宛婠拿起勺子喝了一口血燕,甜甜的,糯糯的,带着一股淡淡的花香,好喝得让人想把舌头吞下去。
她又吃了一口桃花酥,酥皮薄如蝉翼,一咬就碎,里面的馅料是蜜渍的桃花瓣,甜而不腻,满口留香。
她把那一碟桃花酥吃得干干净净,把血燕喝得一滴不剩,把牛乳也喝完了。
然后宛婠抹了抹嘴,她现在很后悔前几天绝食,这是错过了多少美味啊。
往后几天好像又恢复了以往。
除了多出来不定时刷新的某只魔。
苍弑今天忍了许久,才去找的宛婠。
他推门进来的时候,宛婠正窝在窗边的软榻上发呆,手里捧着一杯已经凉了的果酿。
魔界的天空永远暗沉沉的,那轮暗红色的月亮低低地挂在天边,透过窗纱洒进来,在她月白色的衣裙上镀了一层淡淡的、暖红色的光。
宛婠听到门响,没有回头。
这几天宛婠都是这样的,苍弑来,她不看他;他说话,她不回答;他靠近,她就往旁边挪一挪。
不激烈,不抗拒,就是不理。
宛婠决定冷暴力来着,反正不能再用让自己吃亏的办法。
苍弑在宛婠身后站了一会儿,没有说话。
然后他不经意的绕到宛婠面前,在宛婠对面的椅子上坐了下来。
宛婠的目光随意一抬,然后——顿了一下。
苍弑今天的穿着打扮和以往大不一样。
他今天竟然穿的是一件暗红色的薄衫,不是平时那种厚重垂坠的锦袍,而是一种极轻极薄的料子,半透明的,隐约能看到底下的肌肤。

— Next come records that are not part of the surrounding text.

-- ==== Sys2Proof/Certificates/Slice0/Obligations.lean ====
section
/-! DEFINITION. The statements for the provers. -/

open Sys2Proof Sys2Proof.Machine

/-- A step takes the command in front of the queue and answers what `exec` answers on the state with the queue's rest. -/
def Obligations.StepRunsFront : Prop :=
  ∀ (s : State) (c : Instr) (q : List Instr), s.pending = c :: q → step s = exec c (s.rest q)

/-- On an empty queue a step lets one microsecond pass (the model's choice, log entry 1): it goes on, true time rises by 1, and no command appears. -/
def Obligations.EmptyQueueTicks : Prop :=
  ∀ s : State, s.pending = [] → ∃ t, step s = .next t ∧ t.now = s.now + 1 ∧ t.pending = []

/-- Reset (spec/01 to 19): the invariants hold, no command waits, every output is off and every actuator released, the module is single, the fault queue
is empty with the release gate closed, and warp time is 0. -/
def Obligations.ResetState : Prop :=
  MemOk State.reset ∧ TokenOk State.reset ∧ FaultQueueOk State.reset ∧ State.reset.pending = [] ∧
  (∀ c, (State.reset.chan c).mode = .off ∧ (State.reset.chan c).output = false ∧ (State.reset.chan c).flags.shed = false) ∧
  (∀ c, State.reset.phase c = .released) ∧ State.reset.twin.role = .none ∧ State.reset.twin.pair = .off ∧
  State.reset.flt.queue = [] ∧ State.reset.flt.gate.closed = true ∧ State.reset.warp = 0 ∧ State.reset.weft.running = none

/-- No command is refused, and the one command that can end in a fault is SUPPLY_MONITOR_UPDATE, on a supply outside the operating limits (R2, R34). -/
def Obligations.NeverRefused : Prop :=
  ∀ (s : State) (c : Instr), (∃ t, exec c s = .next t) ∨ (exec c s = .fault .outsideLimits ∧ ∃ aux a b x d, c = .supplyMonitorUpdate aux a b x d)

/-- A command leaves the queue of waiting commands alone; true time and the count of free values never go back. -/
def Obligations.QueueAndClockKept : Prop :=
  ∀ (s t : State) (c : Instr), exec c s = .next t → t.pending = s.pending ∧ s.now ≤ t.now ∧ s.free ≤ t.free

/-- Every step keeps memory in its canonical form: addresses rising, no listed byte equal to what an unlisted one reads. -/
def Obligations.MemoryFormKept : Prop :=
  ∀ s t : State, MemOk s → step s = .next t → MemOk t

/-- R401: every step keeps TWIN_TOKEN driven by the lead only. -/
def Obligations.TokenKept : Prop :=
  ∀ s t : State, TokenOk s → step s = .next t → TokenOk t

/-- R309, R310 and R317: every step keeps the fault queue within 64 entries, one of them of class S and 63 of the others at most. -/
def Obligations.FaultQueueBounded : Prop :=
  ∀ s t : State, FaultQueueOk s → step s = .next t → FaultQueueOk t

/-- R88: a REP or REPI before an instruction that may not be repeated loads no count. RPC is 0, nothing repeats, and PC passes over the
instruction, whose address, registers and memory stay; ILLEGAL is raised for the task, and one cycle passes (R99). -/
def Obligations.ForbiddenRepeat : Prop :=
  ∀ (s : State) (g : Seg) (row : Nat), row = 0x74 ∨ row = 0x75 → LoomAt s g row →
    (s.fetchIns s.nowIns.after).opc ∈ [0x60, 0x61, 0x62, 0x63, 0x64, 0x65, 0x74, 0x75, 0x7A, 0x7B] → s.loom.cyc + 4 ≤ g.stop →
    ∃ t, exec (if row = 0x74 then .rep else .repi) s = .next t ∧ t.loom.rpc = 0 ∧ t.loom.rep = none ∧
      t.loom.pc = (s.fetchIns s.nowIns.after).after % 2 ^ 32 ∧ t.loom.cyc = s.loom.cyc + 1 ∧ t.loom.g = s.loom.g ∧ t.loom.file = s.loom.file ∧
      t.loom.flg = s.loom.flg ∧ t.mem = s.mem ∧ (0, g.task.1) ∈ t.flt.planSeen

/-- R186: a write of HOST_BUDGET_p from 0 to 600 sets the budget; one above 600 is ignored and sets CFG_REJECT. -/
def Obligations.HostBudget : Prop :=
  ∀ (s : State) (p : PwrNo) (v : Nat), v < 65536 →
    (v ≤ 600 → ((s.writeReg (0x20003048 + 4 * p.1) v).2.sw.guards.get p).budget = v ∧ (s.writeReg (0x20003048 + 4 * p.1) v).2.sw.cfgReject = s.sw.cfgReject) ∧
    (600 < v → (s.writeReg (0x20003048 + 4 * p.1) v).2.sw = { s.sw with cfgReject := true })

那件薄衫松松垮垮地披在他身上,领口大敞,露出一大片精壮的胸膛和锁骨,腰间的带子系得很随意,勾勒出窄而有力的腰身,往下是……
宛婠快速的把目光移开了。
然后像被烫到了一样,宛婠的耳朵尖慢慢地、不可控制地红了起来。
这魔穿的什么,这是可以见人的东西?
宛婠在心里默念三遍看不见,试图催眠自己。
但脑海里还是不由得冒出刚才那一幕。
男人的皮肤是那种久不见阳光的、近乎苍白的颜色,但肌肉线条分明,胸肌饱满,腹肌一块一块整整齐齐地排列着,往下延伸进腰带里,腰很窄,肩很宽,锁骨很深。
宛婠的喉咙有些发干。
苍弑看着宛婠的反应,嘴角微微上扬了一点。
有用,
苍弑继续安静地坐在那里,手里拿着一卷不知道是什么的书册,漫不经心地翻看着。
翻书的时候手臂抬起来,衣袖滑落,露出一截结实的小臂,上面的青筋微微凸起,有一种克制的、蓄势待发的力量感。
他好像完全不知道自己这副模样有多欲。
宛婠深吸一口气,把目光死死地钉在窗外那轮暗红色的月亮上。
月亮有什么好看的?
不好看,但比对面的画面好多了,至少月亮不会让宛婠气血上涌。
苍弑翻了一页书册,发出细微的纸页摩擦声。
他的手指很长,骨节分明,翻书的动作很慢,像是在认真阅读,但他的目光一直从书册上方偷偷地、不动声色地落在宛婠身上。
少女正在看月亮,很认真,像是要看出一朵花来。